UVU president Astrid Tuminez said 70% of UVU's students identify as Latter-day Saints, according to Courtney Tanner at the Salt Lake Tribune. Utah Valley has the highest concentration of practicing Latter-day Saints in the world.

I grew up in the Latter-day Saints tradition, and my ancestors worked with Smith and other early pioneer leaders like Brigham Young. As a child, I attended an elementary school down the road from UVU. Back then, it was the much smaller Utah Valley Community College.

As I share in my memoir, "Motorhome Prophecies," released last year, at that school we had only one non-LDS student in my class (a Catholic). I felt suspicious of her and afraid to attend her birthday slumber party.

But such is the suspicion of many who grow up in the majority of any dominant culture against the minority.

I stopped practicing the Latter-day Saints faith after my Brigham Young University graduation in 2005 at age 22. I later formally resigned from the Latter-day Saints organization in 2010 and got baptized as a Protestant, eight years ago this Dec. 3.

'You meant it for evil; God meant it for good.'

So I am thrilled to see these bridges being built in real time. This type of unity ripened years prior under the leadership of the late Latter-day Saints leader Russell Nelson, who passed away in late September.

Laurie asked me to help him workshop his remarks prior to delivery. I was honored to provide whatever insight I could in hopes of serving Laurie’s profound desire to share the message of Christ’s redemption for all mankind.

“Why did Charlie Kirk die in such a tragic way, only a short distance from where we are right now?” Laurie wrote in his remarks. "I do not know the answer to that question, but I know Charlie is in heaven.
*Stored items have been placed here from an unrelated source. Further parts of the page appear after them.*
/-- R401 to R404: the value, offset and coefficient of a ramp selector, no check clamping anything.
Each operation rounds once in binary64 (assumption 17). -/
def Obligations.ChoRampValues : Prop :=
  ∀ (k : RampSel) (f : ChoFlags) (s : State), f.cos = false → LfoHealthy s →
    let o := s.ramp k
    let v := rampChoValue f o.counter o.range.toNat
    let scale := Real64.ofInt (2 * o.range.toNat)
    let x := Real64.one.sub ((((Real64.ofInt 4).mul v).sub Real64.one).abs)
    choEval s (.ramp k) f = .ok (
      if f.na then ⟨v, 0, inverted f (if x.units < 0 then Real64.zero else x), 0⟩
      else ⟨v, (v.mul scale).floor, inverted f (match s.cfg.choCoefMode with
        | .lfoValue => v
        | .fraction => (v.mul scale).sub (Real64.ofInt (v.mul scale).floor)), 0⟩)

/-- R202, R401 to R404: the value, offset and coefficient of a sine selector, no check clamping anything, and the sine and
cosine it rests on: sin 0 is 0 and cos 0 is 1, at every quarter of a turn both are within 2^-50 of the true value 0, 1 or
-1, and at the odd eighths both have the true sign and a square within 2^-49 of one half. Each operation rounds once in binary64
(assumption 17); sin and cos are the correctly rounded ones (assumption 2) and the turn is the binary64 2π (assumption 4). -/
def Obligations.ChoSineValues : Prop :=
  Real64.sin ⟨0⟩ = ⟨0⟩ ∧ Real64.cos ⟨0⟩ = Real64.one ∧
  (∀ k : Nat, k ≤ 8 →
    let y := (Real64.sin (eighthTurn k)).units
    let x := (Real64.cos (eighthTurn k)).units
    (k % 4 = 0 → |y| ≤ 2 ^ 142 ∧ |x - (if k = 4 then -(realOne : Int) else realOne)| ≤ 2 ^ 142) ∧
    (k % 4 = 2 → |x| ≤ 2 ^ 142 ∧ |y - (if k = 6 then -(realOne : Int) else realOne)| ≤ 2 ^ 142) ∧
    (k % 2 = 1 → (0 < y ↔ k < 4) ∧ (0 < x ↔ k < 2 ∨ 6 < k) ∧ |2 * y ^ 2 - (realOne : Int) ^ 2| ≤ 2 ^ 336 ∧
      |2 * x ^ 2 - (realOne : Int) ^ 2| ≤ 2 ^ 336)) ∧
  ∀ (k : SineSel) (f : ChoFlags) (s : State), f.rptr2 = false → f.na = false → LfoHealthy s →
    let v := sineChoValue f (s.sine k)
    let p := v.mul (Real64.ofInt 32767)
    choEval s (.sine k) f = .ok ⟨v, p.floor, inverted f (match s.cfg.choCoefMode with
      | .lfoValue => v
      | .fraction => p.sub (Real64.ofInt p.floor)), 0⟩

/-- R403: the delay offset of a sine lies in [-32767, 32767], and that of a ramp without COMPA in [0, amplitude]. -/
def Obligations.ChoOffsetBounds : Prop :=
  ∀ (f : ChoFlags) (s : State) (r : ChoResult), LfoHealthy s →
    (∀ k, choEval s (.sine k) f = .ok r → -32767 ≤ r.offset ∧ r.offset ≤ 32767) ∧
    (∀ k, f.compa = false → choEval s (.ramp k) f = .ok r → 0 ≤ r.offset ∧ r.offset ≤ (s.ramp k).range.toNat)

/-- R405: COS on a ramp, RPTR2 on a sine and NA on a sine make the CHO instructions fail, in that order of report. -/
def Obligations.IncompatibleFlagsFail : Prop :=
  ∀ (f : ChoFlags) (x : BitVec 16) (s : State),
    (∀ k, f.cos = true →
      exec (.choRda (.ramp k) f x) s = .fault (.incompatibleFlag .cos (.ramp k)) ∧
      exec (.choSof (.ramp k) f x) s = .fault (.incompatibleFlag .cos (.ramp k)) ∧
      exec (.choRdal (.ramp k) f) s = .fault (.incompatibleFlag .cos (.ramp k))) ∧
    (∀ k, LfoHealthy s → f.rptr2 = true →
      exec (.choRda (.sine k) f x) s = .fault (.incompatibleFlag .rptr2 (.sine k)) ∧
      exec (.choSof (.sine k) f x) s = .fault (.incompatibleFlag .rptr2 (.sine k)) ∧
      exec (.choRdal (.sine k) f) s = .fault (.incompatibleFlag .rptr2 (.sine k))) ∧
    (∀ k, LfoHealthy s → f.rptr2 = false → f.na = true →
      exec (.choRda (.sine k) f x) s = .fault (.incompatibleFlag .na (.sine k)) ∧
      exec (.choSof (.sine k) f x) s = .fault (.incompatibleFlag .na (.sine k)) ∧
      exec (.choRdal (.sine k) f) s = .fault (.incompatibleFlag .na (.sine k)))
But this event tonight would not be happening if not for that horrific event.”

Indeed, life’s most wrenching crucibles can propel us to our greatest moments of growth and freedom. In his remarks, Laurie also quoted from the book of Genesis: “But Joseph said to them, ' ... you meant evil against me, but God meant it for good.'"

“This your moment. Don’t wait for a tragedy. Don’t scroll past this one more time. Come to the Father, tonight!” Laurie said.

It’s miraculous to see how evangelicals and Latter-day Saints — groups with such a long history of heated disagreements — came together to unite in service of healing in God’s name.

My prayer is that Hope for America is just the first in a long series of interfaith reconciliation gatherings among Latter-day Saints, Protestants, and Catholics that will cultivate shared bonds among people of faith — all children of our heavenly Father.